The rule in this State was settled, until changed in 1926 as to subsequent trusts by an amendment of the statute (L. 1926, ch. 843, amending Pers. Prop. Law, § 17-a), that as between life beneficiary and remainderman a stock dividend would be reckoned as principal or income according to the origin of the surplus out of which it was declared. To the extent that it distributed a surplus existing at the
creation of the trust, it would be allocated to principal; to the extent that it distributed a surplus earned thereafter, it would be allocated to income (Matter of Osborne, 209 N.Y. 450; U.S.Trust Co. v. Heye, 224 N.Y. 242; Macy v. Ladd, 227 N.Y. 670; Bourne v. Bourne, 240 N.Y. 172; Matter of Bird,241 N.Y. 184; Sturgis v. Roche, 247 N.Y. 585). The search in all these cases was to find the intention of the founder of the trust and then to give effect to it. What is income for a corporation may not be income for a shareholder (People ex rel. Clark v.Gilchrist, 243 N.Y. 173, 182). What is principal for a shareholder, when taken in his own right, may be income when held in trust to be divided among others. So at least the cases hold. The thought back of them is this: A surplus in the treasury of a corporation, even though not income for the shareholder, is potentially a fund that may be converted into income. The declaration of a stock dividend destroys this potential income, and turns the surplus into capital.
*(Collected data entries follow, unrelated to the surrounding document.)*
@[simp] theorem retryPass_frame (i : SegId) (s : State) :
    (retryPass i s).pending = s.pending ∧ (retryPass i s).now = s.now ∧ (retryPass i s).free = s.free ∧
    (retryPass i s).device = s.device ∧ (retryPass i s).window = s.window ∧ (retryPass i s).staging = s.staging ∧
    (retryPass i s).journal.chain = s.journal.chain ∧ (retryPass i s).journal.sram = s.journal.sram ∧
    (retryPass i s).journal.nextSeq = s.journal.nextSeq ∧ (retryPass i s).journal.head = s.journal.head ∧
    (retryPass i s).journal.format = s.journal.format ∧ (retryPass i s).journal.formatted = s.journal.formatted ∧
    (retryPass i s).journal.full = s.journal.full ∧ (retryPass i s).journal.readBuffers = s.journal.readBuffers ∧
    (retryPass i s).journal.readWaiters = s.journal.readWaiters ∧ (retryPass i s).txns = s.txns ∧
    (retryPass i s).budget = s.budget ∧ (retryPass i s).monitor = s.monitor ∧
    (retryPass i s).store.queue = s.store.queue ∧ (retryPass i s).store.storedThrough = s.store.storedThrough ∧
    (retryPass i s).store.waiting = s.store.waiting ∧
    (retryPass i s).store.reservationWaiters = s.store.reservationWaiters ∧
    (retryPass i s).store.metadataDirty = s.store.metadataDirty ∧
    (retryPass i s).store.jobsSinceDirty = s.store.jobsSinceDirty ∧ (retryPass i s).store.newest = s.store.newest ∧
    (retryPass i s).store.idleDelay = s.store.idleDelay ∧ (retryPass i s).store.idleTimer = s.store.idleTimer ∧
    (retryPass i s).store.lineStore = s.store.lineStore ∧ (retryPass i s).store.phase = s.store.phase ∧
    (retryPass i s).store.storedCount = s.store.storedCount ∧ (retryPass i s).store.failedList = s.store.failedList ∧
    (retryPass i s).store.failedOverflow = s.store.failedOverflow ∧
    (retryPass i s).store.emergencyGeneration = s.store.emergencyGeneration ∧
    (retryPass i s).store.handedD = s.store.handedD ∧ (retryPass i s).store.handedExposed = s.store.handedExposed ∧
    (retryPass i s).array = s.array ∧ (retryPass i s).supply = s.supply ∧ (retryPass i s).clock = s.clock ∧
    (retryPass i s).recovery = s.recovery ∧ (retryPass i s).cc = s.cc ∧ (retryPass i s).out = s.out := by
  simp [retryPass]

@[simp] theorem countJob_frame (s : State) :
    (countJob s).pending = s.pending ∧ (countJob s).now = s.now ∧ (countJob s).free = s.free ∧
    (countJob s).device = s.device ∧ (countJob s).window = s.window ∧ (countJob s).staging = s.staging ∧
    (countJob s).journal = s.journal ∧ (countJob s).txns = s.txns ∧ (countJob s).budget = s.budget ∧
    (countJob s).monitor = s.monitor ∧ (countJob s).store.queue = s.store.queue ∧ (countJob s).store.op = s.store.op ∧
    (countJob s).store.storedThrough = s.store.storedThrough ∧ (countJob s).store.waiting = s.store.waiting ∧
    (countJob s).store.reservationWaiters = s.store.reservationWaiters ∧
    (countJob s).store.metadataDirty = s.store.metadataDirty ∧ (countJob s).store.newest = s.store.newest ∧
    (countJob s).store.idleDelay = s.store.idleDelay ∧ (countJob s).store.idleTimer = s.store.idleTimer ∧
    (countJob s).store.lineStore = s.store.lineStore ∧ (countJob s).store.phase = s.store.phase ∧
    (countJob s).store.storedCount = s.store.storedCount ∧ (countJob s).store.failedList = s.store.failedList ∧
    (countJob s).store.failedOverflow = s.store.failedOverflow ∧
    (countJob s).store.emergencyGeneration = s.store.emergencyGeneration ∧
    (countJob s).store.handedD = s.store.handedD ∧ (countJob s).store.handedExposed = s.store.handedExposed ∧
    (countJob s).array = s.array ∧ (countJob s).supply = s.supply ∧ (countJob s).clock = s.clock ∧
    (countJob s).recovery = s.recovery ∧ (countJob s).cc = s.cc ∧ (countJob s).out = s.out := by
  simp only [countJob]
  (repeat' split) <;> simp

@[simp] theorem endFreeing_frame (i : SegId) (s : State) :
    (endFreeing i s).pending = s.pending ∧ (endFreeing i s).now = s.now ∧ (endFreeing i s).free = s.free ∧
    (endFreeing i s).device = s.device ∧ (endFreeing i s).window = s.window ∧ (endFreeing i s).staging = s.staging ∧
    (endFreeing i s).journal.sram = s.journal.sram ∧ (endFreeing i s).journal.nextSeq = s.journal.nextSeq ∧
    (endFreeing i s).journal.head = s.journal.head ∧ (endFreeing i s).journal.format = s.journal.format ∧
    (endFreeing i s).journal.formatted = s.journal.formatted ∧ (endFreeing i s).journal.full = s.journal.full ∧
    (endFreeing i s).journal.readBuffers = s.journal.readBuffers ∧
    (endFreeing i s).journal.readWaiters = s.journal.readWaiters ∧ (endFreeing i s).txns = s.txns ∧
    (endFreeing i s).budget = s.budget ∧ (endFreeing i s).monitor = s.monitor ∧
    (endFreeing i s).store.storedThrough = s.store.storedThrough ∧ (endFreeing i s).store.waiting = s.store.waiting ∧
    (endFreeing i s).store.reservationWaiters = s.store.reservationWaiters ∧
    (endFreeing i s).store.metadataDirty = s.store.metadataDirty ∧
    (endFreeing i s).store.jobsSinceDirty = s.store.jobsSinceDirty ∧ (endFreeing i s).store.newest = s.store.newest ∧
    (endFreeing i s).store.idleDelay = s.store.idleDelay ∧ (endFreeing i s).store.idleTimer = s.store.idleTimer ∧
    (endFreeing i s).store.lineStore = s.store.lineStore ∧ (endFreeing i s).store.phase = s.store.phase ∧
    (endFreeing i s).store.storedCount = s.store.storedCount ∧
    (endFreeing i s).store.failedList = s.store.failedList ∧
    (endFreeing i s).store.failedOverflow = s.store.failedOverflow ∧
    (endFreeing i s).store.emergencyGeneration = s.store.emergencyGeneration ∧
    (endFreeing i s).store.handedD = s.store.handedD ∧ (endFreeing i s).store.handedExposed = s.store.handedExposed ∧
    (endFreeing i s).array = s.array ∧ (endFreeing i s).supply = s.supply ∧ (endFreeing i s).clock = s.clock ∧
    (endFreeing i s).recovery = s.recovery ∧ (endFreeing i s).cc = s.cc ∧ (endFreeing i s).out = s.out := by
  simp [endFreeing]

@[simp] theorem mediaFaultAlert_frame (i : SegId) (u : Nat) (s : State) :
    (mediaFaultAlert i u s).pending = s.pending ∧ (mediaFaultAlert i u s).now = s.now ∧
    (mediaFaultAlert i u s).free = s.free ∧ (mediaFaultAlert i u s).device = s.device ∧
    (mediaFaultAlert i u s).window = s.window ∧ (mediaFaultAlert i u s).staging = s.staging ∧
    (mediaFaultAlert i u s).journal = s.journal ∧ (mediaFaultAlert i u s).txns = s.txns ∧
    (mediaFaultAlert i u s).budget = s.budget ∧ (mediaFaultAlert i u s).monitor = s.monitor ∧
    (mediaFaultAlert i u s).store = s.store ∧ (mediaFaultAlert i u s).array = s.array ∧
    (mediaFaultAlert i u s).supply = s.supply ∧ (mediaFaultAlert i u s).clock = s.clock ∧
    (mediaFaultAlert i u s).recovery = s.recovery ∧ (mediaFaultAlert i u s).cc.fetch = s.cc.fetch ∧
    (mediaFaultAlert i u s).cc.lastServed = s.cc.lastServed ∧
    (mediaFaultAlert i u s).cc.fetchPaused = s.cc.fetchPaused ∧
    (mediaFaultAlert i u s).cc.statusWrites = s.cc.statusWrites := by
  simp [mediaFaultAlert]

@[simp] theorem failureEffects_frame (i : SegId) (u : Nat) (s : State) :
    (failureEffects i u s).pending = s.pending ∧ (failureEffects i u s).now = s.now ∧
    (failureEffects i u s).device = s.device ∧ (failureEffects i u s).window = s.window ∧
    (failureEffects i u s).journal.head = s.journal.head ∧ (failureEffects i u s).journal.format = s.journal.format ∧
    (failureEffects i u s).journal.formatted = s.journal.formatted ∧ (failureEffects i u s).budget.b = s.budget.b ∧
    (failureEffects i u s).budget.limit = s.budget.limit ∧
    (failureEffects i u s).budget.headroom = s.budget.headroom ∧ (failureEffects i u s).monitor = s.monitor ∧
    (failureEffects i u s).store.newest = s.store.newest ∧
    (failureEffects i u s).store.idleDelay = s.store.idleDelay ∧
    (failureEffects i u s).store.lineStore = s.store.lineStore ∧ (failureEffects i u s).store.phase = s.store.phase ∧
    (failureEffects i u s).store.storedCount = s.store.storedCount ∧
    (failureEffects i u s).store.failedList = s.store.failedList ∧
    (failureEffects i u s).store.failedOverflow = s.store.failedOverflow ∧
    (failureEffects i u s).store.emergencyGeneration = s.store.emergencyGeneration ∧
    (failureEffects i u s).store.handedD = s.store.handedD ∧
    (failureEffects i u s).store.handedExposed = s.store.handedExposed ∧
    (failureEffects i u s).array.slotA = s.array.slotA ∧ (failureEffects i u s).array.slotB = s.array.slotB ∧
    (failureEffects i u s).array.closing = s.array.closing ∧ (failureEffects i u s).supply = s.supply ∧
    (failureEffects i u s).clock.ticks = s.clock.ticks ∧ (failureEffects i u s).clock.epoch = s.clock.epoch ∧
    (failureEffects i u s).clock.intact = s.clock.intact ∧
    (failureEffects i u s).clock.stopLatch = s.clock.stopLatch ∧
    (failureEffects i u s).clock.validMarker = s.clock.validMarker ∧
    (failureEffects i u s).clock.oscRunning = s.clock.oscRunning ∧
    (failureEffects i u s).clock.batteryGood = s.clock.batteryGood ∧
    (failureEffects i u s).clock.clockValid = s.clock.clockValid ∧
    (failureEffects i u s).clock.transfer = s.clock.transfer ∧
    (failureEffects i u s).clock.batteryHeld = s.clock.batteryHeld ∧
    (failureEffects i u s).clock.stopRecorded = s.clock.stopRecorded ∧
    (failureEffects i u s).clock.vbatGood = s.clock.vbatGood ∧ (failureEffects i u s).recovery = s.recovery ∧
    (failureEffects i u s).cc.fetch = s.cc.fetch ∧ (failureEffects i u s).cc.lastServed = s.cc.lastServed ∧
    (failureEffects i u s).cc.fetchPaused = s.cc.fetchPaused := by
  simp [failureEffects]

@[simp] theorem passEnd_frame (i : SegId) (agree : Bool) (s : State) :
    (passEnd i agree s).pending = s.pending ∧ (passEnd i agree s).now = s.now ∧
    (passEnd i agree s).device = s.device ∧ (passEnd i agree s).window = s.window ∧
    (passEnd i agree s).journal.head = s.journal.head ∧ (passEnd i agree s).journal.format = s.journal.format ∧
    (passEnd i agree s).journal.formatted = s.journal.formatted ∧ (passEnd i agree s).budget.b = s.budget.b ∧
    (passEnd i agree s).budget.limit = s.budget.limit ∧ (passEnd i agree s).budget.headroom = s.budget.headroom ∧
    (passEnd i agree s).monitor = s.monitor ∧ (passEnd i agree s).store.newest = s.store.newest ∧
    (passEnd i agree s).store.idleDelay = s.store.idleDelay ∧
    (passEnd i agree s).store.lineStore = s.store.lineStore ∧ (passEnd i agree s).store.phase = s.store.phase ∧
    (passEnd i agree s).store.storedCount = s.store.storedCount ∧
    (passEnd i agree s).store.failedList = s.store.failedList ∧
    (passEnd i agree s).store.failedOverflow = s.store.failedOverflow ∧
    (passEnd i agree s).store.emergencyGeneration = s.store.emergencyGeneration ∧
    (passEnd i agree s).store.handedD = s.store.handedD ∧
    (passEnd i agree s).store.handedExposed = s.store.handedExposed ∧
    (passEnd i agree s).array.slotA = s.array.slotA ∧ (passEnd i agree s).array.slotB = s.array.slotB ∧
    (passEnd i agree s).array.closing = s.array.closing ∧ (passEnd i agree s).supply = s.supply ∧
    (passEnd i agree s).clock.ticks = s.clock.ticks ∧ (passEnd i agree s).clock.epoch = s.clock.epoch ∧
    (passEnd i agree s).clock.intact = s.clock.intact ∧ (passEnd i agree s).clock.stopLatch = s.clock.stopLatch ∧
    (passEnd i agree s).clock.validMarker = s.clock.validMarker ∧
    (passEnd i agree s).clock.oscRunning = s.clock.oscRunning ∧
    (passEnd i agree s).clock.batteryGood = s.clock.batteryGood ∧
    (passEnd i agree s).clock.clockValid = s.clock.clockValid ∧
    (passEnd i agree s).clock.transfer = s.clock.transfer ∧
    (passEnd i agree s).clock.batteryHeld = s.clock.batteryHeld ∧
    (passEnd i agree s).clock.stopRecorded = s.clock.stopRecorded ∧
    (passEnd i agree s).clock.vbatGood = s.clock.vbatGood ∧ (passEnd i agree s).recovery = s.recovery ∧
    (passEnd i agree s).cc.fetch = s.cc.fetch ∧ (passEnd i agree s).cc.lastServed = s.cc.lastServed ∧
    (passEnd i agree s).cc.fetchPaused = s.cc.fetchPaused := by
  simp only [passEnd]
  (repeat' split) <;> simp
The effect may be at times to thwart the plan of apportionment between life tenant and remainderman as conceived at the foundation. A founder of a trust has conveyed shares to a trustee to pay the income to wife or child for life with remainder upon death to others. Did he mean in thus apportioning his estate that potential income might be cut down through the vote of the corporate managers so that the beneficiary never could resort to it, and principal increased to the profit of remaindermen, perhaps unknown or unborn? We have thought that intention would be best promoted if the fund thus permanently diverted were included in a gift of income. Very likely the word "dividend" has had a part in shaping the conclusion, for in their typical or common form dividends are income like other recurrent gains (Lynch v. Hornby,247 U.S. 339, 344), and one slips readily into the assumption that the equivalence is absolute. Confusion of the sign with the thing most typically signified is not impossible for judges, much less
for founders of a trust. Even so, an appraisal of intention by which stock dividends, either wholly or in part, are classified as income, has met with stout resistance from courts of high authority. The Supreme Court of the United States and the courts of Massachusetts and England allot such dividends to principal (Gibbons v. Mahon, 136 U.S. 549; Minot v. Paine,99 Mass. 101; Barton's Trust, L.R. 5 Eq. 238, 243). In the view of those courts, a stock dividend may be likened to a mere exchange of coins (Towne v. Eisner, 245 U.S. 418, 426). The life tenant is not aggrieved though an indirect effect of the exchange is to destroy the possibility of income in the future. Such changes are inherent in the nature of the gift. If the donor had in mind that income for the life tenant should have a secondary meaning alien to its primary one, he should have said so in his deed or will.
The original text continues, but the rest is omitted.